/-- A slot that is not empty is malformed (R25). -/
def fmtMalformed (b : BitVec 128) : Bool :=
  let f := Fmt.ofBits b
  let n := b.toNat
  bitField n 32 64 != 0 || bitField n 0 4 != 0 || f.kind == .invalid || f.block > 4 || f.specials == 3 ||
  f.tscale == 0 || f.tscale ≥ 0x7F800000 ||
  (f.kind == .narrow &&
    (f.width == 0 || f.width > 8 || f.e > 8 || f.m > 8 || (f.e == 0 && (f.bias != 0 || f.specials != 0)) ||
      (f.specials == 1 && (f.e == 0 || f.m == 0)) || (f.specials == 2 && f.e == 0))) ||
  (f.kind != .narrow && bitField n 4 20 != 0)

/-- The exact value of a narrow code (R22). -/
def Fmt.decodeNarrow (f : Fmt) (k : Nat) : Val :=
  let w := f.width
  let k := k % 2 ^ w
  if f.e = 0 then
    if f.s = 1 && k ≥ 2 ^ (w - 1) then .fin true (2 ^ w - k) 0 else .fin false k 0
  else
    let sgn := f.s == 1 && k / 2 ^ (w - 1) % 2 == 1
    let top := 2 ^ f.e - 1
    let e := k / 2 ^ f.m % 2 ^ f.e
    let m := k % 2 ^ f.m
    if f.specials = 1 && e = top then (if m = 0 then .inf sgn else .nan)
    else if f.specials = 2 && e = top && m = 2 ^ f.m - 1 then .nan
    else if e = 0 then .fin sgn m (1 - f.bias - f.m)
    else .fin sgn (2 ^ f.m + m) ((e : Int) - f.bias - f.m)

/-- The exact value of an element of a slot's format (R22, R25). -/
def Fmt.decode (f : Fmt) (k : Nat) : Val :=
  match f.kind with
  | .f16 => Machine.f16.val (k % 65536)
  | .bf16 => Machine.bf16.val (k % 65536)
  | _ => f.decodeNarrow k

/-- The greatest code of a finite value, without its sign bit (R22). -/
def Fmt.maxCode (f : Fmt) : Nat :=
  let all := 2 ^ (f.e + f.m) - 1
  match f.specials with
  | 1 => 2 ^ (f.e + f.m) - 2 ^ f.m - 1
  | 2 => all - 1
  | _ => all

/-- The NaN code of a slot (Table 2.3). -/
def Fmt.nanCode (f : Fmt) : Nat :=
  match f.kind with
  | .f16 => Machine.f16.qnan
  | .bf16 => Machine.bf16.qnan
  | _ => if f.e = 0 then 0 else match f.specials with
    | 1 => (2 ^ f.e - 1) * 2 ^ f.m + 2 ^ (f.m - 1)
    | 2 => 2 ^ (f.e + f.m) - 1
    | _ => 0

/-- The magnitude n / d with a sign, encoded in a narrow float format (R32, R33). -/
def Fmt.encodeFloat (f : Fmt) (neg : Bool) (n d : Nat) (isInf : Bool) : Nat :=
  let s := if f.s = 1 && neg then 2 ^ (f.e + f.m) else 0
  let past := if f.ovf && !(towardZero f.rm neg) then
      (match f.specials with
        | 1 => s + (2 ^ f.e - 1) * 2 ^ f.m
        | 2 => f.nanCode
        | _ => s + f.maxCode)
    else s + f.maxCode
  if isInf then past
  else
    let qmin := 1 - f.bias - f.m
    let r := roundGrid f.rm neg n d (f.m + 1) qmin
    -- the code of m 2^q counts binades of 2^M codes above the subnormals
    let code := if r.1 < 2 ^ f.m then r.1 else ((r.2 - qmin).toNat) * 2 ^ f.m + r.1
    if code > f.maxCode then past else s + code

/-- The magnitude n / d with a sign, encoded in an integer format (R32). -/
def Fmt.encodeInt (f : Fmt) (neg : Bool) (n d : Nat) (isInf : Bool) : Nat :=
  let w := f.width
  let hi : Int := 2 ^ (w - f.s) - 1
  let lo : Int := if f.s = 1 then -(2 ^ (w - 1)) else 0
  let g : Int := ((n / d + (roundsUp f.rm neg (n / d) (n % d) d).toNat : Nat) : Int)
  let v := if isInf then (if neg then lo else hi) else max lo (min hi (if neg then -g else g))
  (v % (2 ^ w : Nat)).toNat

/-- The code of the exact quotient whose magnitude is n / d (R32). -/
def Fmt.encodeQ (f : Fmt) (neg : Bool) (n d : Nat) (isInf : Bool) : Nat :=
  match f.kind with
  | .f16 | .bf16 =>
    let g := if f.kind = .f16 then Machine.f16 else Machine.bf16
    if isInf then (if f.ovf && !(towardZero f.rm neg) then g.inf neg else g.maxfin neg)
    else
      let r := g.roundQ f.rm neg n d
      if r.ovf then (if f.ovf && !(towardZero f.rm neg) then g.inf neg else g.maxfin neg) else r.bits
  | _ =>
    -- natural formats hold no negatives
    let z := f.s = 0 && neg
    let neg := neg && !z
    let n := if z then 0 else n
    let isInf := isInf && !z
    if f.e = 0 then f.encodeInt neg n d isInf else f.encodeFloat neg n d isInf

/-- A value in a slot's format after division by scale × TSCALE, both as exact values above 0 (R32). -/
def Fmt.encode (f : Fmt) (x scale : Val) : Nat :=
  match x, scale, f32.val f.tscale with
  | .nan, _, _ => f.nanCode
  | .inf s, _, _ => f.encodeQ s 0 1 true
  | .fin s m e, .fin _ a ea, .fin _ t et =>
    let q := e - ea - et
    f.encodeQ s (m * pow2 q) (a * t * pow2 (-q)) false
  | _, _, _ => f.nanCode

/-- The value of a KS16 code (R30). -/
def ks16 (z : Nat) : Val :=
  if z = 0 then .fin false 0 0
  else if z = 0xFFFF then .nan
  else .fin false (256 + z % 256) ((z / 256 : Nat) - 127 - 8)

/-- An FP32 value converted to KS16, rounding toward +∞ (R30). -/
def toKs16 (a : Nat) : Nat :=
  match f32.val a with
  | .nan => 0xFFFF
  | .inf _ => 0xFFFF
  | .fin s m e =>
    if m = 0 then 0
    else if s then 0xFFFF
    else
      let r := roundGrid .ru false (m * pow2 e) (pow2 (-e)) 9 (-135)
      let code := if r.1 < 256 then 1 else (r.2 + 135).toNat * 256 + (r.1 - 256)
      max 1 (min code 0xFFFE)

/-- decode(code) × block scale × TSCALE, exact (R31). -/
def Fmt.value (f : Fmt) (code : Nat) (scale : Val) : Val :=
  match (f.decode code).mul scale with
  | none => .nan
  | some p => (p.mul (f32.val f.tscale)).getD .nan

/-- The larger and the smaller of two FP32 words, a NaN for any NaN (EMAX and EMIN, R201; the merge of R41; log 34). -/
def engMinMax (max : Bool) (a b : Nat) : Nat :=
  if f32.isNan a || f32.isNan b then f32.qnan else (fMinMax 2 f32 max a b).bits

/-- A result whose NaN is the canonical one (Table 2.8, engines). -/
def canon (r : FRes) : Nat := if f32.isNan r.bits then f32.qnan else r.bits

/-- The FMIN and FMAX that CHAIN (Table 3.7) and ESMX (R203) name: one NaN operand as the kernel's version has it, every
NaN result canonical (Table 2.8). -/
def engFMax (nbv : Nat) (max : Bool) (a b : Nat) : Nat := canon (fMinMax nbv f32 max a b)

def engAdd (a b : Nat) : Nat := canon (fAdd 1 f32 .rne a b)
def engSub (a b : Nat) : Nat := canon (fSub 1 f32 .rne a b)
def engMul (a b : Nat) : Nat := canon (fMul 1 f32 .rne a b)
def engFma (a b c : Nat) : Nat := canon (fFma 1 f32 .rne a b c)

/-- The merge of two softmax states (R41): the new maximum, the two factors and the new sum. -/
def smxMerge (nbv m1 s1 m2 s2 : Nat) : Nat × Nat × Nat × Nat :=
  let m := engMinMax true m1 m2
  let f (x : Nat) := if x = f32.inf true then 0 else canon (fExp2 nbv (engSub x m))
  let f1 := f m1
  let f2 := f m2
  (m, engAdd (engMul s1 f1) (engMul s2 f2), f1, f2)

end Sys2Proof.Machine
end

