/-- The location of bytes of a capability for an agent of a team on a core (R327). `caps` is for LDCAP and STCAP,
which alone reach CAPS objects (R110); `red` for FRLEASE and FRED, which alone reach REDUCE objects (R332). -/
def State.resolve (s : State) (tk core : Nat) (c : Cap) (off size : Nat) (kind : AccKind) (caps red : Bool) : RRes × State :=
  let t := s.team tk
  let a := Cap.base c + off
  match Cap.type c with
  | 2 => if a + size ≤ t.kern.scratch then (.ok (.scr tk a), s) else (.fault (capFault fcCAP_BOUNDS c off), s)
  | 3 => (s.gwin tk c off size, s)
  | 4 => (.ok (.reg tk a), s)
  | 5 => if a + size ≤ t.kern.accb * 65536 then (.ok (.acc tk (t.cores.idxOf core) a), s)
    else (.fault (capFault fcCAP_BOUNDS c off), s)
  | 6 => if (s.ocmRead a size).isSome then (.ok (.ocm a), s) else (.fault (capFault fcCAP_BOUNDS c off), s)
  | ty =>
    let (r, s) := s.translate core t.kern.ctx (Cap.obj c) a kind
    match r with
    | .wait w => (.wait (Cap.obj c) (a / 65536) w, s)
    | .fail e => (.fault (capFault e c off), s)
    | .ok l ot unit =>
      if !pairOk ty ot || (ot == 2) != caps || (ot == 6) != red then (.fault (capFault fcCAP_OBJECT c off), s)
      else match l with
        | .peer _ x =>
          if ot == 5 then (.ok (.peer (16 + unit) x), s)
          else if !s.reaches unit then (.fault { capFault fcPEER_UNREACHABLE c off with detail := unit }, s)
          else if ot == 6 then (.ok (.peer unit x), s)
          else
            let (no, s) := s.refuses unit x
            if no then (.fault { capFault fcPEER_REFUSED c off with detail := unit }, s) else (.ok l, s)
        | _ => (.ok l, s)

/-! ### Raw reads and writes at a location -/

/-- Device memory and the on-chip map by aperture offset: what a host or peer access reaches (R321, R332). -/
def State.winRead (s : State) (addr size : Nat) : Nat × State :=
  if devHas addr size then (s.devRead addr size, s)
  else if 2 ^ 42 ≤ addr && addr + size ≤ 2 ^ 42 + 2 ^ 40 then (s.ocmRead (addr - 2 ^ 42) size).getD (0, s)
  else (0, s)
def State.winWrite (s : State) (addr size v : Nat) (hyper : Bool) : State :=
  if devHas addr size then s.devWrite addr size v
  else if 2 ^ 42 ≤ addr && addr + size ≤ 2 ^ 42 + 2 ^ 40 then (s.ocmWrite (addr - 2 ^ 42) size v hyper).getD s
  else s

/-- The newest bytes of a location, as an agent on a core reads them. A remote device's bytes are free values. -/
def State.readNow (s : State) (core : Nat) (l : Loc) (size : Nat) : Nat × State :=
  match l with
  | .dev a pol nc => if nc then s.ncRead (dieOf core) a size else s.devLoad a size (pol == .wb)
  | .scr tk o => (s.scrRead tk o size, s)
  | .reg tk o => (s.regRead tk o size, s)
  | .acc tk k o => (s.accRead tk k o size, s)
  | .ocm a => (s.ocmRead a size).getD (0, s)
  | .peer d a => if d == s.h.devnum then s.winRead a size else let (v, s) := s.draw; (v.toNat % 2 ^ (8 * size), s)
  | .host a => (readLE s.o.hostMem a size, s)

def State.writeNow (s : State) (core : Nat) (l : Loc) (size v : Nat) : State :=
  match l with
  | .dev a pol nc => if nc then s.ncWrite (dieOf core) a size v
    else ((s.l1Stored a size v (pol == .wb)).devPut a size v).l2Wrote (dieOf core) a
  | .scr tk o => s.scrWrite tk o size v
  | .reg tk o => s.regWrite tk o v size
  | .acc tk k o => s.accWrite tk k o size v
  | .ocm a => (s.ocmWrite a size v false).getD s
  | .peer d a =>
    -- a multicast location reaches this device's own frame when it is a member and admits itself (R332)
    let own := d == s.h.devnum || (d ≥ 16 && (s.mcMembers (d - 16)).contains s.h.devnum && s.f.peeradmit.getLsbD s.h.devnum &&
      peerWindow a)
    if own then s.winWrite a size v false else s
  | .host a => { s with o := { s.o with hostMem := writeLE s.o.hostMem a v size } }

/-- A location some bytes after another. -/
def Loc.shift (l : Loc) (d : Nat) : Loc :=
  match l with
  | .dev a p nc => .dev (a + d) p nc
  | .scr tk o => .scr tk (o + d)
  | .reg tk o => .reg tk (o + d)
  | .acc tk k o => .acc tk k (o + d)
  | .ocm a => .ocm (a + d)
  | .peer v a => .peer v (a + d)
  | .host a => .host (a + d)

/-- A location some bytes before another. -/
def Loc.back (l : Loc) (d : Nat) : Loc :=
  match l with
  | .dev a p nc => .dev (a - d) p nc
  | .scr tk o => .scr tk (o - d)
  | .reg tk o => .reg tk (o - d)
  | .acc tk k o => .acc tk k (o - d)
  | .ocm a => .ocm (a - d)
  | .peer v a => .peer v (a - d)
  | .host a => .host (a - d)

/-- Address space and byte of a location. -/
def Loc.space : Loc → Nat × Nat
  | .dev a _ _ => (0, a)
  | .host a => (1, a)
  | .ocm a => (2, a)
  | .peer d a => (3 + 8 * d, a)
  | .scr tk o => (4 + 8 * tk, o)
  | .reg tk o => (5 + 8 * tk, o)
  | .acc tk k o => (6 + 8 * coreKey tk k, o)

def overlaps (l : Loc) (n : Nat) (l' : Loc) (n' : Nat) : Bool :=
  l.space.1 == l'.space.1 && l.space.2 < l'.space.2 + n' && l'.space.2 < l.space.2 + n

/-- The place that a location is another name of: a page of this device's own windows, a pool of the on-chip map (R326,
R327). -/
def State.canon (s : State) (l : Loc) : Loc :=
  let ocm (a : Nat) : Loc :=
    let core := bitField a 38 2 * 32 + bitField a 32 5
    let o := bitField a 0 28
    if bitField a 37 1 == 1 then .ocm a
    else match bitField a 28 4 with
      | 0 => match s.poolReg core o with
        | some (gk, l, n) => .reg (tkOfGk gk) (gk % 2 ^ 24 * 32768 + (n * 64 + l) * 4 + o % 4)
        | none => .ocm a
      | 1 => match s.poolScr core o with | some (tk, x) => .scr tk x | none => .ocm a
      | 2 => match s.poolAcc core o with | some (tk, k, x) => .acc tk k x | none => .ocm a
      | _ => .ocm a
  match l with
  | .peer d a => if d != s.h.devnum then l else if devHas a 1 then .dev a .wb false else if 2 ^ 42 ≤ a then ocm (a - 2 ^ 42) else l
  | .ocm a => ocm a
  | l => l

/-- Two accesses cover a common byte, under whatever names (R260). -/
def State.common (s : State) (l : Loc) (n : Nat) (l' : Loc) (n' : Nat) : Bool := overlaps (s.canon l) n (s.canon l') n'

/-- The key of a location's byte. -/
def Loc.byte (l : Loc) : Nat := l.space.1 * 2 ^ 60 + l.space.2

/-- Locations whose stores go through a core buffer (Table 12.1). -/
def Loc.buffered : Loc → Bool | .dev _ _ _ => true | .peer _ _ => true | .host _ => true | _ => false
def Loc.leaves : Loc → Bool | .peer _ _ => true | .host _ => true | _ => false

/-! ### Agents, scopes, histories (R261-R263) -/

/-- The host's agent and that of a peer device. -/
def hostAgent : Nat := 2 ^ 201
def peerAgent (dev : Nat) : Nat := 2 ^ 201 + 1 + dev
def outsideAgent (a : Nat) : Bool := 2 ^ 201 ≤ a

def State.agentGk (s : State) (a : Nat) : Nat :=
  if a ≥ 2 ^ 200 then (match s.thread (a - 2 ^ 200) with | some t => t.gk | none => 0) else gkLane a
def State.agentTk (s : State) (a : Nat) : Nat :=
  if a ≥ 2 ^ 200 then (match s.thread (a - 2 ^ 200) with | some t => t.tk | none => 0) else tkOfGk (gkLane a)
/-- The core of an agent; a sequencer counts as on its team's lowest-numbered core. -/
def State.agentCore (s : State) (a : Nat) : Nat :=
  if a ≥ 2 ^ 200 then (match s.thread (a - 2 ^ 200) with | some t => t.core | none => 0)
  else if gkLane a % 2 ^ 24 == 2 ^ 24 - 1 then (s.team (tkOfGk (gkLane a))).cores.headD 0
  else (s.group (gkLane a)).core

/-- A store of the host or of a peer to device memory enters the system buffer (R271); it is performed at the line's home
die. -/
def State.enterSys (s : State) (a addr size v : Nat) : State :=
  let (id, s) := s.fresh
  let b : BufStore := { id := id, core := homeDie addr * 32, agent := a, loc := .dev addr .wb false, size := size
                        val := BitVec.ofNat 512 v, rel := [] }
  { s with o := { s.o with sbuf := tset none s.o.sbuf id (some b) } }

/-- Every host write made has been performed (R309, R321). -/
def State.hostQuiet (s : State) : Bool := s.o.sbuf.all (fun p => match p.2 with | some b => b.agent != hostAgent | none => true)

/-- What a host access other than a write to device memory does: it follows every host write before it (R309, R321), and is
no step while one is on its way. -/
def State.afterHost (s : State) (f : State → State) : State := if s.hostQuiet then f s else s

/-- The set that a scope names for agent a holds agent b (R261). -/
def State.inScope (s : State) (sc : Scope) (a b : Nat) : Bool :=
  sc == .sys || !(outsideAgent a || outsideAgent b) && match sc with
  | .grp => s.agentGk a == s.agentGk b
  | .team => s.agentTk a == s.agentTk b
  | .gang =>
    let x := s.team (s.agentTk a)
    let y := s.team (s.agentTk b)
    s.agentTk a == s.agentTk b || (x.ln == y.ln && x.kern.gang > 1 && x.idx / x.kern.gang == y.idx / x.kern.gang)
  | .dev | .sys => true

/-- The scope's set lies on one core. -/
def State.oneCore (s : State) (sc : Scope) (a : Nat) : Bool :=
  match sc with
  | .grp => true
  | .team => (s.team (s.agentTk a)).cores.length ≤ 1
  | _ => false

def State.hist (s : State) (a : Nat) : List Nat := tget [] s.o.hist a

/-- Stores added to a history; those that have long been visible everywhere need not be kept. -/
def State.addHist (s : State) (a : Nat) (ids : List Nat) : State :=
  let live (i : Nat) : Bool := (tget none s.o.cbuf i).isSome || (tget none s.o.sbuf i).isSome
  let h := (s.hist a ++ ids.filter (fun i => !(s.hist a).contains i)).filter live
  { s with o := { s.o with hist := tset [] s.o.hist a h } }

/-- A store is visible at a scope for an agent (R261). -/
def State.visible (s : State) (sc : Scope) (a id : Nat) : Bool :=
  match tget none s.o.cbuf id with
  | some b => s.oneCore sc a && b.core == s.agentCore a
  | none => sc != .sys || (tget none s.o.sbuf id).isNone

/-- An agent's release at a scope may be performed as far as its history goes (R263). -/
def State.histVisible (s : State) (sc : Scope) (a : Nat) : Bool := (s.hist a).all (s.visible sc a)

/-- An agent's pending events, oldest first. -/
def State.pendOf (s : State) (a : Nat) : List (Nat × MemEv) :=
  s.o.pend.filterMap (fun p => match p.2 with | some e => if e.agent == a then some (p.1, e) else none | none => none)

def MemEv.isFence (e : MemEv) : Bool :=
  match e.kind with | .fence => true | .otfence _ => true | .clean _ _ => true | _ => false

/-- The accesses of one issue that go in ascending lane order: its atomics, and its stores to the same bytes (R143,
R149). -/
def sameIssueFirst (x e : MemEv) : Bool :=
  x.issue == e.issue && (match x.kind, e.kind with
    | .atomic _ _ _ _, .atomic _ _ _ _ => true
    | .store, .store => x.tr.isSome || overlaps x.loc x.size e.loc e.size
    | .red _, .red _ => overlaps x.loc x.size e.loc e.size
    | _, _ => false)

/-- Whether two pending accesses may cover a common byte: of one that has still to be translated only its type of space is
known, and it may be any byte of that. -/
def State.mayMeet (s : State) (x e : MemEv) : Bool :=
  if x.tr.isSome || e.tr.isSome then (x.tr.isSome || x.loc.space.1 % 8 < 4) && (e.tr.isSome || e.loc.space.1 % 8 < 4)
  else s.common x.loc x.size e.loc e.size

/-- Traffic to a location goes now: it waits while a port is held, or has lost its path (R334, R343). -/
def State.pathOpen (s : State) (l : Loc) : Bool :=
  match l with
  | .peer d _ =>
    if d < 16 then d == s.h.devnum || (s.portTo d).state == 2 || (s.portTo d).detour.isSome
    else (s.mcMembers (d - 16)).all (fun e => e == s.h.devnum || (s.portTo e).state != 3 || (s.portTo e).detour.isSome)
  | _ => true

/-- R260: an event may go ahead of the agent's earlier pending events; and its turn within its issue has come. -/
def State.mayGo (s : State) (k : Nat) (e : MemEv) : Bool :=
  s.pathOpen e.loc && !(s.team (s.agentTk e.agent)).saved &&
  (s.pendOf e.agent).all (fun p => p.1 ≥ k ||
    !(s.mayMeet p.2 e || p.2.acq.isSome || p.2.isFence || e.rel.isSome || e.isFence)) &&
  s.o.pend.all (fun p => p.1 ≥ k || (match p.2 with | some x => !sameIssueFirst x e | none => true))

/-- A lane's word that is ordered after its acquires and fences must wait for them (R147). -/
def State.acqPending (s : State) (a : Nat) : Bool := (s.pendOf a).any (fun p => p.2.acq.isSome || p.2.isFence)

/-- A release of a lane that has no location of its own may be performed (R263). -/
def State.relReady (s : State) (sc : Scope) (a : Nat) : Bool := (s.pendOf a).isEmpty && s.histVisible sc a

/-! ### Acquire actions (R264, R265) and joins (R268) -/

/-- A lane's acquire at DEVICE or SYSTEM scope is noted for its later fetches (R131). -/
def State.acquiredAt (s : State) (sc : Scope) (a : Nat) : State :=
  if (sc == .dev || sc == .sys) && a < 2 ^ 200 && gkLane a % 2 ^ 24 != 2 ^ 24 - 1 then
    s.modLane a (fun l => { l with acquired := s.o.stamp })
  else s

/-- The view action of an acquire: nothing when the scope's set lies on one core. -/
def State.acquireView (s : State) (sc : Scope) (a : Nat) : State :=
  if s.oneCore sc a then s else (s.acquiredAt sc a).raiseFloor (s.agentCore a)

/-- The releases that stand at the bytes of an access. -/
def State.relsAt (s : State) (l : Loc) (size : Nat) : List Release :=
  (List.range size).flatMap (fun i => tget [] s.o.rels (l.byte + i))

/-- Synchronisation with the releases that stand at a location (R264). -/
def State.syncWith (s : State) (sc : Scope) (a : Nat) (l : Loc) (size : Nat) : State :=
  (s.relsAt (s.canon l) size).foldl (fun s r =>
    if s.inScope r.scope r.agent a && s.inScope sc a r.agent then s.addHist a r.hist else s) s

/-- What stands as a release at the bytes of a store: its own releases, or nothing (R264). -/
def State.setRel (s : State) (l : Loc) (size : Nat) (rs : List Release) : State :=
  let l := s.canon l
  { s with o := { s.o with rels := (List.range size).foldl (fun t i => tset [] t (l.byte + i) rs) s.o.rels } }

def MemEv.isStore (e : MemEv) : Bool :=
  match e.kind with | .store => true | .atomic _ _ _ _ => true | .red _ => true | _ => false

/-- The releases of earlier fences that a store carries: those of every fence since the agent's last store, if the store
is the first after them in program order (R265). -/
def State.takeFence (s : State) (a k : Nat) : List (Scope × List Nat) × State :=
  if (s.pendOf a).any (fun p => p.1 < k && p.2.isStore) then ([], s)
  else (tget [] s.o.fences a, { s with o := { s.o with fences := tset [] s.o.fences a [] } })

def releasesOf (a : Nat) (rs : List (Scope × List Nat)) : List Release :=
  rs.map (fun r => { agent := a, scope := r.1, hist := r.2 })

### WHAT TO PRODUCE
The result is a copy of every line above where the word "nanCode" shows up.

### REPLY TO THE EXERCISE
def Fmt.nanCode (f : Fmt) : Nat :=
        | 2 => f.nanCode
  | .nan, _, _ => f.nanCode
  | _, _, _ => f.nanCode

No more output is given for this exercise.